The CLI Documentation can be found [here](https://github.com/kennycason/kumo/blob/master/CLI.md).
The below examples assume you have the jar installed under the name of "kumo". To install via Brew run the following command.
`brew install https://raw.githubusercontent.com/kennycason/kumo/master/script/kumo.rb`
Examples:
Create a standard word cloud.
```
kumo --input "https://en.wikipedia.org/wiki/Nintendo" --output "/tmp/wordcloud.png"
```
Create a standard word cloud excluding stop words.
```
kumo --input "https://en.wikipedia.org/wiki/Nintendo" --output "/tmp/wordcloud.png" --stop-words "nintendo,the"
```
Create a standard word cloud with a limited word count.
```
kumo --input "https://en.wikipedia.org/wiki/Nintendo" --output "/tmp/wordcloud.png" --word-count 10
```
Create a standard word cloud with a custom width and height.
```
kumo --input "https://en.wikipedia.org/wiki/Nintendo" --output "/tmp/wordcloud.png" --width 256 --height 256
```
Create a standard word cloud with custom font configuration.
```
kumo --input "https://en.wikipedia.org/wiki/Nintendo" --output "/tmp/wordcloud.png" --font-scalar sqrt --font-type Impact --font-weight plain --font-size-min 4 --font-size-max 60
```
Create a standard word cloud with a custom shape.
```
kumo --input "https://en.wikipedia.org/wiki/Nintendo" --output "/tmp/wordcloud.png" --width 990 --height 618 --background "https://raw.githubusercontent.com/kennycason/kumo/master/src/test/resources/backgrounds/whale.png
```
Create a standard word cloud with a custom color palette.
```
kumo --input "https://en.wikipedia.org/wiki/Nintendo" --output "/tmp/wordcloud.png" --color "(255,0,0),(0,255,0),(0,0,255)"
```
```
kumo --input "https://en.wikipedia.org/wiki/Nintendo" --output "/tmp/wordcloud.png" --color "(0xffffff),(0xcccccc),(0x999999),(0x666666),(0x333333)"
```
Create a standard word cloud using a Chinese tokenizer
```
kumo --input "https://zh.wikipedia.org/wiki/%E4%BB%BB%E5%A4%A9%E5%A0%82" --output "/tmp/wordcloud.png" --tokenizer chinese
```
Create a polar word cloud
```
kumo --input "https://en.wikipedia.org/wiki/Nintendo,https://en.wikipedia.org/wiki/PlayStation" --output "/tmp/nintendo_vs_playstation.png" --type polar --color "(0x00ff00),(0x00dd00),(0x007700)|(0xff0000),(0xdd0000),(0x770000)"
```
Create a layered word cloud
```
kumo --input "https://www.haskell.org/, https://en.wikipedia.org/wiki/Haskell_(programming_language)" --output "/tmp/nintendo_vs_playstation.png" --type layered --background "https://raw.githubusercontent.com/kennycason/kumo/master/src/test/resources/backgrounds/haskell_1.bmp,https://raw.githubusercontent.com/kennycason/kumo/master/src/test/resources/backgrounds/haskell_2.bmp" --color "(0xFA6C07),(0xFF7614),(0xFF8936)|(0x080706),(0x3B3029),(0x47362A)"
```
### Contributing
My primary IDE of choice is IntelliJ due to their robust tooling as well as code analysis/inspections.
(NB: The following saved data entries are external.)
/-! ### `set` -/

@[simp] theorem State.set_pending (s : State) (f : FRef) (v : Nat) : (s.set f v).pending = s.pending := rfl
@[simp] theorem State.set_variant (s : State) (f : FRef) (v : Nat) : (s.set f v).variant = s.variant := rfl
@[simp] theorem State.set_pend (s : State) (f : FRef) (v : Nat) : (s.set f v).pend = s.pend := rfl
@[simp] theorem State.set_clk (s : State) (f : FRef) (v : Nat) : (s.set f v).clk = s.clk := rfl
@[simp] theorem State.set_free (s : State) (f : FRef) (v : Nat) : (s.set f v).free = s.free := rfl
@[simp] theorem State.set_sent (s : State) (f : FRef) (v : Nat) : (s.set f v).sent = s.sent := rfl
@[simp] theorem State.set_tb (s : State) (f : FRef) (v : Nat) : (s.set f v).tb = s.tb := rfl
@[simp] theorem State.set_power (s : State) (f : FRef) (v : Nat) : (s.set f v).power = s.power := rfl
@[simp] theorem State.set_host (s : State) (f : FRef) (v : Nat) : (s.set f v).host = s.host := rfl
@[simp] theorem State.set_ownerNext (s : State) (f : FRef) (v : Nat) : (s.set f v).ownerNext = s.ownerNext := rfl
@[simp] theorem State.set_mbox (s : State) (f : FRef) (v : Nat) : (s.set f v).mbox = s.mbox := rfl
@[simp] theorem State.set_mp (s : State) (f : FRef) (v : Nat) : (s.set f v).mp = s.mp := rfl
@[simp] theorem State.set_hl (s : State) (f : FRef) (v : Nat) : (s.set f v).hl = s.hl := rfl
@[simp] theorem State.set_bw (s : State) (f : FRef) (v : Nat) : (s.set f v).bw = s.bw := rfl
@[simp] theorem State.set_lane (s : State) (f : FRef) (v : Nat) : (s.set f v).lane = s.lane := rfl
@[simp] theorem State.set_port (s : State) (f : FRef) (v : Nat) : (s.set f v).port = s.port := rfl
@[simp] theorem State.set_sc (s : State) (f : FRef) (v : Nat) : (s.set f v).sc = s.sc := rfl
@[simp] theorem State.set_pr (s : State) (f : FRef) (v : Nat) : (s.set f v).pr = s.pr := rfl
@[simp] theorem State.set_ft (s : State) (f : FRef) (v : Nat) : (s.set f v).ft = s.ft := rfl
@[simp] theorem State.set_txts (s : State) (f : FRef) (v : Nat) : (s.set f v).txts = s.txts := rfl
@[simp] theorem State.set_frozen (s : State) (f : FRef) (v : Nat) : (s.set f v).frozen = s.frozen := rfl
@[simp] theorem State.set_treadRead (s : State) (f : FRef) (v : Nat) : (s.set f v).treadRead = s.treadRead := rfl
@[simp] theorem State.set_taq (s : State) (f : FRef) (v : Nat) : (s.set f v).taq = s.taq := rfl
@[simp] theorem State.set_time (s : State) (f : FRef) (v : Nat) : (s.set f v).time = s.time := rfl
@[simp] theorem State.set_chan (s : State) (f : FRef) (v : Nat) : (s.set f v).chan = s.chan := rfl
@[simp] theorem State.set_smp (s : State) (f : FRef) (v : Nat) : (s.set f v).smp = s.smp := rfl
@[simp] theorem State.set_esmc (s : State) (f : FRef) (v : Nat) : (s.set f v).esmc = s.esmc := rfl
@[simp] theorem State.set_ou (s : State) (f : FRef) (v : Nat) : (s.set f v).ou = s.ou := rfl
@[simp] theorem State.set_tdc (s : State) (f : FRef) (v : Nat) : (s.set f v).tdc = s.tdc := rfl
@[simp] theorem State.set_evIn (s : State) (f : FRef) (v : Nat) : (s.set f v).evIn = s.evIn := rfl
@[simp] theorem State.set_evGrp (s : State) (f : FRef) (v : Nat) : (s.set f v).evGrp = s.evGrp := rfl
@[simp] theorem State.set_tw (s : State) (f : FRef) (v : Nat) : (s.set f v).tw = s.tw := rfl
@[simp] theorem State.set_px (s : State) (f : FRef) (v : Nat) : (s.set f v).px = s.px := rfl
@[simp] theorem State.set_ptp (s : State) (f : FRef) (v : Nat) : (s.set f v).ptp = s.ptp := rfl
@[simp] theorem State.set_tod (s : State) (f : FRef) (v : Nat) : (s.set f v).tod = s.tod := rfl
@[simp] theorem State.set_retain (s : State) (f : FRef) (v : Nat) : (s.set f v).retain = s.retain := rfl
@[simp] theorem State.set_fu (s : State) (f : FRef) (v : Nat) : (s.set f v).fu = s.fu := rfl
@[simp] theorem State.set_unit (s : State) (f : FRef) (v : Nat) : (s.set f v).unit = s.unit := rfl

/-! ### `emit` -/

@[simp] theorem State.emit_pending (s : State) (x : Sent) : (s.emit x).pending = s.pending := rfl
@[simp] theorem State.emit_variant (s : State) (x : Sent) : (s.emit x).variant = s.variant := rfl
@[simp] theorem State.emit_regs (s : State) (x : Sent) : (s.emit x).regs = s.regs := rfl
@[simp] theorem State.emit_pend (s : State) (x : Sent) : (s.emit x).pend = s.pend := rfl
@[simp] theorem State.emit_clk (s : State) (x : Sent) : (s.emit x).clk = s.clk := rfl
@[simp] theorem State.emit_free (s : State) (x : Sent) : (s.emit x).free = s.free := rfl
@[simp] theorem State.emit_tb (s : State) (x : Sent) : (s.emit x).tb = s.tb := rfl
@[simp] theorem State.emit_power (s : State) (x : Sent) : (s.emit x).power = s.power := rfl
@[simp] theorem State.emit_host (s : State) (x : Sent) : (s.emit x).host = s.host := rfl
@[simp] theorem State.emit_ownerNext (s : State) (x : Sent) : (s.emit x).ownerNext = s.ownerNext := rfl
@[simp] theorem State.emit_mbox (s : State) (x : Sent) : (s.emit x).mbox = s.mbox := rfl
@[simp] theorem State.emit_mp (s : State) (x : Sent) : (s.emit x).mp = s.mp := rfl
@[simp] theorem State.emit_hl (s : State) (x : Sent) : (s.emit x).hl = s.hl := rfl
@[simp] theorem State.emit_bw (s : State) (x : Sent) : (s.emit x).bw = s.bw := rfl
@[simp] theorem State.emit_lane (s : State) (x : Sent) : (s.emit x).lane = s.lane := rfl
@[simp] theorem State.emit_port (s : State) (x : Sent) : (s.emit x).port = s.port := rfl
@[simp] theorem State.emit_sc (s : State) (x : Sent) : (s.emit x).sc = s.sc := rfl
@[simp] theorem State.emit_pr (s : State) (x : Sent) : (s.emit x).pr = s.pr := rfl
@[simp] theorem State.emit_ft (s : State) (x : Sent) : (s.emit x).ft = s.ft := rfl
@[simp] theorem State.emit_txts (s : State) (x : Sent) : (s.emit x).txts = s.txts := rfl
@[simp] theorem State.emit_frozen (s : State) (x : Sent) : (s.emit x).frozen = s.frozen := rfl
@[simp] theorem State.emit_treadRead (s : State) (x : Sent) : (s.emit x).treadRead = s.treadRead := rfl
@[simp] theorem State.emit_taq (s : State) (x : Sent) : (s.emit x).taq = s.taq := rfl
@[simp] theorem State.emit_time (s : State) (x : Sent) : (s.emit x).time = s.time := rfl
@[simp] theorem State.emit_chan (s : State) (x : Sent) : (s.emit x).chan = s.chan := rfl
@[simp] theorem State.emit_smp (s : State) (x : Sent) : (s.emit x).smp = s.smp := rfl
@[simp] theorem State.emit_esmc (s : State) (x : Sent) : (s.emit x).esmc = s.esmc := rfl
@[simp] theorem State.emit_ou (s : State) (x : Sent) : (s.emit x).ou = s.ou := rfl
@[simp] theorem State.emit_tdc (s : State) (x : Sent) : (s.emit x).tdc = s.tdc := rfl
@[simp] theorem State.emit_evIn (s : State) (x : Sent) : (s.emit x).evIn = s.evIn := rfl
@[simp] theorem State.emit_evGrp (s : State) (x : Sent) : (s.emit x).evGrp = s.evGrp := rfl
@[simp] theorem State.emit_tw (s : State) (x : Sent) : (s.emit x).tw = s.tw := rfl
@[simp] theorem State.emit_px (s : State) (x : Sent) : (s.emit x).px = s.px := rfl
@[simp] theorem State.emit_ptp (s : State) (x : Sent) : (s.emit x).ptp = s.ptp := rfl
@[simp] theorem State.emit_tod (s : State) (x : Sent) : (s.emit x).tod = s.tod := rfl
@[simp] theorem State.emit_retain (s : State) (x : Sent) : (s.emit x).retain = s.retain := rfl
@[simp] theorem State.emit_fu (s : State) (x : Sent) : (s.emit x).fu = s.fu := rfl
@[simp] theorem State.emit_unit (s : State) (x : Sent) : (s.emit x).unit = s.unit := rfl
If using [IntelliJ IDEA](https://www.jetbrains.com/idea/), I recommend importing `KumoIntelliJInspections.xml`. I am also considering adding Checkstyle support.
New tests that write images should write images out to `kumo-core/output_test/` instead of `kumo-core/output/` which is now used for images to showcase Kumo.